Neste poema de dez ictos – acentos que recaem sobre a sílaba de um pé - é possível o leitor lobrigar o uso de expedientes figurais, como síndeto, elisão, hipérbole, metáfora, bem assim colocações clíticas pouco comuns na prosa e ordinárias na poesia, como na apossínclise em “a turba inerte se não mais levanta”, e.g. (segundo verso), inversões dos locais ordinários dos termos e outros meios de conferir obediência ao metro e conceder mais esthese à composição; e, toca dizer, o mais relevante, sem eu conhecer, no tempo de produzido, as prescrições expressas pelos manuais, como um a que tive acesso, todavia sem sequer conseguir lê-lo, o Tratado de Versificação (1905), da autoria de Sebastião Cícero dos Guimarães Passos (1867-1909) e Olavo Brás Martins dos Guimarães Bilac (1865-1918), pois não possuía as informações solicitadas para alcançar seu entendimento. De tal modo, o haver logrado terminar a composição decorreu da comparação com os clássicos dos primeiros momentos da Arte da Literatura nacional, como os precitados escritores.


VERSÃO PROSADA DO SONETO

A feitura deste decassilábico teve por locus o campo santo municipal da Sede municipal de Palmácia-CE, entre a Vila Campos e o Pinga, onde há um cipreste comum – Cupressus sempervirens – variedade de árvore conífera de folhas bastante delgadas, da família das Cupressaceae, bem receptiva ao sopro dos ventos. Veja, pois, o leitor o cotejamento.


Primeiro Quarteto

Ao passo, portanto, que a brisa sacode os ramalhos do cipreste do cemitério, produz um silvo meio rouco do roçar dos esgalhos, entrecortado de assovios. Evidentemente, os que estão aí sepultos não mais podem se alevantar. Então, calados, tristes – porque mortos – silentes permanecem, sob a languidez do sibilo provocado pela brisa na árvore.


Segundo Quarteto

Ao aspecto cinzento e triste (tez marmórea) que encobre a morada dos mortos se ajuntam os corta-mortalhas (Tito alba), voejando com seus grasnados soturnos e assustadores, e os urubus (Coragyps atratus), sentindo o rasto da matéria decomposta, em flagrante oposição à alegria da vida experimentada lá fora, nutrida com destemor e muitas vezes descomedimento.
Primeiro Trístico

Numa cidade onde os moradores ficam imutavelmente na horizontal, na expressão de Billy Blanco em A Banca do Distinto, absolutamente nada se mostra, nenhuma coisa progride, pois reina a apatia de seres inanimados, a quietude é que dá o sem-tom de quem já foi arrebatado para a dimensão etérea, quer para o tormento eterno, a necessária purgação ou mesmo para a Glorificação Celestial, ou seja, a muda língua a for (7) dos absortos.


Segundo Trístico

Então, o autor convida a todos aqueles que têm amores (houverdes está no verso aplicado no sentido de possuirdes), os quais para essas pessoas são como horrores, a virem, também, morar no cemitério, como a assentir na ideia do poeta neoclassicista lusitano, Manuel Maria de Barbosa l’Hedois du Bocage (*Setúbal, 15.09.1765; Lisboa, 21-12-1805), para quem Ah, não me roubou tudo a negra Sorte!/Inda tenho este abrigo, inda me resta/O pranto, a queixa, a solidão e a Morte.
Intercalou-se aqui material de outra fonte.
-- ==== Sys2Proof/Word.lean ====
section
/-! DEFINITION. The word types of the part's byte formats. -/

namespace Sys2Proof

/-- One byte of a frame, an image or a buffer. -/
abbrev Byte := BitVec 8

/-- A 16-bit value that wraps: card sequences and write tags (R12, R14), CRC-16. -/
abbrev Word16 := BitVec 16

/-- A 32-bit value that wraps: the write counter, the lane tick count, journal sequences, CRC-32. -/
abbrev Word32 := BitVec 32

end Sys2Proof
end

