-- ==== Sys2Proof/Machine/Starts.lean ====
section
/-! DEFINITION. The starts: cold start, warm start, lane restart (R30, R56, R120, R127, R144, R153, R164, R177, R189,
R194) and the loss of VDD (R17). -/

namespace Sys2Proof.Machine

/-! ## Parts of a start -/

/-- The START entry (R157, R164). -/
def writeStart (r : Reason) (s : State) : State :=
  writeFree { s.entry .start r none with extra := s.rck.w.toNat } s

/-- SGU at a start: arbiter idle, SIGNAL stopped, hurry flags and refusal flashes cleared (R153). -/
def resetSignals (s : State) : State :=
  chanStop .signal (s.setSgu { s.sgu with
    tone := none, pulses := 0, toneOn := false, hurryUp := false, hurryPu := false, flashU := none
    flashP := none })

/-- The lane hold cleared, with its reason (R24). -/
def clearHold (s : State) : State := setHoldReason false (s.setSvc { s.svc with laneHold := false })

/-- The ports at a cold or warm start, notice sets emptied (R183, R194). -/
def resetPorts (addr : BitVec 6) (rate : BitVec 2) (s : State) : State :=
  (s.setLpt
    { ready := false, requestSlot := [], requestCount := 0, responseSlot := none
      notices := noticesOf laneCauses, attn := false, lsdo := [] }).setStl
    { ownAddr := addr, rate := rate, rx := .hunting, rxBuf := [], replyTurn := none, sde := false
      tx := [], notices := noticesOf stationCauses }

/-- The switch filters unset, as at a cold or warm start (R121, R144; log 31). -/
def unsetSwitches (s : State) : State :=
  s.setLfc { s.lfc with swLC := none, swLO := none, swRC := none, swRO := none }

/-- The reason set as the conditions stand, after a warm start (R30). -/
def standingReasons (s : State) : Reasons :=
  { noKey := s.rck.current.isNone, noFare := !s.activeBank.valid, noTime := !s.svc.timeKnown
    noSetup := s.setup.stationCode == 0, journalStop := s.rjn.stop, leafFault := false
    laneHold := false, modeClosed := s.effMode == .closed }

/-- A cause's count back to 0. -/
def forget (c : Cause) (ns : List Notice) : List Notice :=
  ns.map fun n => if n.cause = c then { n with count := 0 } else n

/-- The conditions a warm start finds standing raise no notice (R161, R194; log 18). -/
def forgetSpace (s : State) : State :=
  s.setStl { s.stl with notices := forget .journalLow (forget .journalStop s.stl.notices) }

/-- Slots into tears, credits cancelled, the tracker cleared, and a sample in CLOSING completed (R56, R120, R127,
R177). -/
def settleLane (r : Reason) (s : State) : State :=
  auditStart (clearTracker (chanStop .occupancy (cancelBoth r (tearSlots s))))

/-! ## The three starts -/

/-- A cold start: every state takes its initial value; the straps are read (R194). The queue of commands and the levels
at the pins are kept, every filter's count is 0 (R121). -/
def coldStarted (addr : BitVec 6) (rate : BitVec 2) (s : State) : State :=
  clearFilters (((State.reset.setStl { State.reset.stl with ownAddr := addr, rate := rate }).setInp s.inp).setPending
    s.pending)

/-- The free period at a warm start: closed with its entry, reopened when the mode formed is FREE (R120). -/
def warmFree (s : State) : State :=
  let t := if s.pcu.freePeriod.isOpen then closeFree s else s
  if t.effMode = .free then openFree .stationFree t else t

/-- The service state a warm start forms: EMERG released, hold cleared, reasons as the conditions stand, with no
SERVICE_CHANGED (R24, R25, R30). -/
def warmService (s : State) : State :=
  s.setSvc { s.svc with
    laneHold := false, reasons := standingReasons s, serviceTouched := false }

/-- A warm start, in the order of R194, R164, R56, R120, R144, R30, R177 and R153. -/
def warmStarted (addr : BitVec 6) (rate : BitVec 2) (s : State) : State :=
  let t := clearFilters (resetPorts addr rate (s.setPowered true))
  let t := writeStart .warm (t.setSvc { t.svc with emerg := false })
  let t := warmFree (settleLane .warmStart t)
  let t := resetSignals ((commandLeaves 0 (unsetSwitches t)).setLtu .reset)
  let t := warmService (forgetSpace (judgeSpace t))
  formAttn (formLamps (raiseBoth .restarted t))

/-- LFC at a lane restart (R143, R144): FREE_OPEN stands as it is; otherwise FAULT is left and the leaves are
commanded. -/
def restartLeaves (s : State) : State :=
  if s.lfc.leaf = .freeOpen then s
  else commandLeaves 0 (setLeafFault false (chanStop .leafMove (chanStop .leafHold s)))

/-- A lane restart, in the order of R189. -/
def laneRestarted (r : Reason) (s : State) : State :=
  let t := settleLane .restart (writeStart r (clearBeamFilters s))
  let t := settleFree (restartLeaves t)
  raiseBoth .restarted (resetSignals (clearHold t))

/-- VDD goes away (R17; log 16). -/
def vddLost (s : State) : State := s.setPowered false

end Sys2Proof.Machine
end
Pois é, estimado leitor, o fato de eu não haver guardado alfarrábios, anotações garatujadas, e de não as ter memorizado para usança posterior, como fiz agora, impede-me de reciclá-las e oferecê-las aos atuais consulentes noutras versões bem mais alumiadas pela clareza dos novos tempos, ao se contar com as grandes fulgurações das descobertas no terreno das novas tecnologias e com a expansão e as melhorias dos programas de cultura, ciência, tecnologia e artes.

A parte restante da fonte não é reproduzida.